> _Exercise requirements_: Go through the entries below and print, exactly, the lines starting at the one with "their values. -/" and ending at the one with "accesses by device", keeping both ends and no others.

Collected data entries
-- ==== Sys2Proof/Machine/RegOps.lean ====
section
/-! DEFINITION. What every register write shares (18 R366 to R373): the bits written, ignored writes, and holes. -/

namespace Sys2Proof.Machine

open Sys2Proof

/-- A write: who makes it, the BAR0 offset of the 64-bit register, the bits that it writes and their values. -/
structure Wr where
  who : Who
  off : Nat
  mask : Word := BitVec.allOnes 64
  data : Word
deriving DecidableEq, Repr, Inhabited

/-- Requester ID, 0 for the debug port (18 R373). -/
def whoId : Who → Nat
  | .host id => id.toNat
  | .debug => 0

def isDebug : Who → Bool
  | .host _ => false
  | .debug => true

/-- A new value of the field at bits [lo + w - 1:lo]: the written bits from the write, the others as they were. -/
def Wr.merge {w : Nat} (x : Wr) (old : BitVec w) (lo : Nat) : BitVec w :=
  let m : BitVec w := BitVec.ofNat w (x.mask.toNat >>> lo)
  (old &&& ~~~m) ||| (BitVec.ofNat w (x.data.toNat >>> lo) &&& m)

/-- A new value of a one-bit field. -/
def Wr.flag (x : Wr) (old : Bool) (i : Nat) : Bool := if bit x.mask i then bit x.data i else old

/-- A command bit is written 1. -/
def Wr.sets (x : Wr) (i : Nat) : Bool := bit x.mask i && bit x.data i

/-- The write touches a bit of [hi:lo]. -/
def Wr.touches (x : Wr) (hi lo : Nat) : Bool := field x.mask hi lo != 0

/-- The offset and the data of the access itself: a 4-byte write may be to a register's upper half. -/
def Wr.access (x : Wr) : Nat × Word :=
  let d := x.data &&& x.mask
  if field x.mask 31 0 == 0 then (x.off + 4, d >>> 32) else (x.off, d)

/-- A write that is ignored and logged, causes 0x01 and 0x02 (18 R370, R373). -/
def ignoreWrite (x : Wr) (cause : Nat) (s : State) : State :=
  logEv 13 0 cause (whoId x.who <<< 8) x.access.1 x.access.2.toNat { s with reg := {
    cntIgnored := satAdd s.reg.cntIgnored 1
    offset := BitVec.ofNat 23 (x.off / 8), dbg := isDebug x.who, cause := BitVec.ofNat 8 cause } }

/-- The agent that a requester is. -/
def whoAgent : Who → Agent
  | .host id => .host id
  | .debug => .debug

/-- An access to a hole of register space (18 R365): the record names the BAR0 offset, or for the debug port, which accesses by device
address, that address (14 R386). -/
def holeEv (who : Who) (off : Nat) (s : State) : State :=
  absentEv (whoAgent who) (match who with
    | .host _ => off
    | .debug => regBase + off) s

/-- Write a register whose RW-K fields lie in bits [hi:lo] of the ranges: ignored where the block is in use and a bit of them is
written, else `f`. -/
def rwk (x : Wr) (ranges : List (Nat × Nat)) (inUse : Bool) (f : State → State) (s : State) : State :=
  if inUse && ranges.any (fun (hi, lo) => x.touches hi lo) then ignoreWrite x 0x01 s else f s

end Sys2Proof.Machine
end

> _Result_:
/-- A write: who makes it, the BAR0 offset of the 64-bit register, the bits that it writes and their values. -/
structure Wr where
  who : Who
  off : Nat
  mask : Word := BitVec.allOnes 64
  data : Word
deriving DecidableEq, Repr, Inhabited

/-- Requester ID, 0 for the debug port (18 R373). -/
def whoId : Who → Nat
  | .host id => id.toNat
  | .debug => 0

def isDebug : Who → Bool
  | .host _ => false
  | .debug => true

/-- A new value of the field at bits [lo + w - 1:lo]: the written bits from the write, the others as they were. -/
def Wr.merge {w : Nat} (x : Wr) (old : BitVec w) (lo : Nat) : BitVec w :=
  let m : BitVec w := BitVec.ofNat w (x.mask.toNat >>> lo)
  (old &&& ~~~m) ||| (BitVec.ofNat w (x.data.toNat >>> lo) &&& m)

/-- A new value of a one-bit field. -/
def Wr.flag (x : Wr) (old : Bool) (i : Nat) : Bool := if bit x.mask i then bit x.data i else old

/-- A command bit is written 1. -/
def Wr.sets (x : Wr) (i : Nat) : Bool := bit x.mask i && bit x.data i

/-- The write touches a bit of [hi:lo]. -/
def Wr.touches (x : Wr) (hi lo : Nat) : Bool := field x.mask hi lo != 0

/-- The offset and the data of the access itself: a 4-byte write may be to a register's upper half. -/
def Wr.access (x : Wr) : Nat × Word :=
  let d := x.data &&& x.mask
  if field x.mask 31 0 == 0 then (x.off + 4, d >>> 32) else (x.off, d)

/-- A write that is ignored and logged, causes 0x01 and 0x02 (18 R370, R373). -/
def ignoreWrite (x : Wr) (cause : Nat) (s : State) : State :=
  logEv 13 0 cause (whoId x.who <<< 8) x.access.1 x.access.2.toNat { s with reg := {
    cntIgnored := satAdd s.reg.cntIgnored 1
    offset := BitVec.ofNat 23 (x.off / 8), dbg := isDebug x.who, cause := BitVec.ofNat 8 cause } }

/-- The agent that a requester is. -/
def whoAgent : Who → Agent
  | .host id => .host id
  | .debug => .debug

/-- An access to a hole of register space (18 R365): the record names the BAR0 offset, or for the debug port, which accesses by device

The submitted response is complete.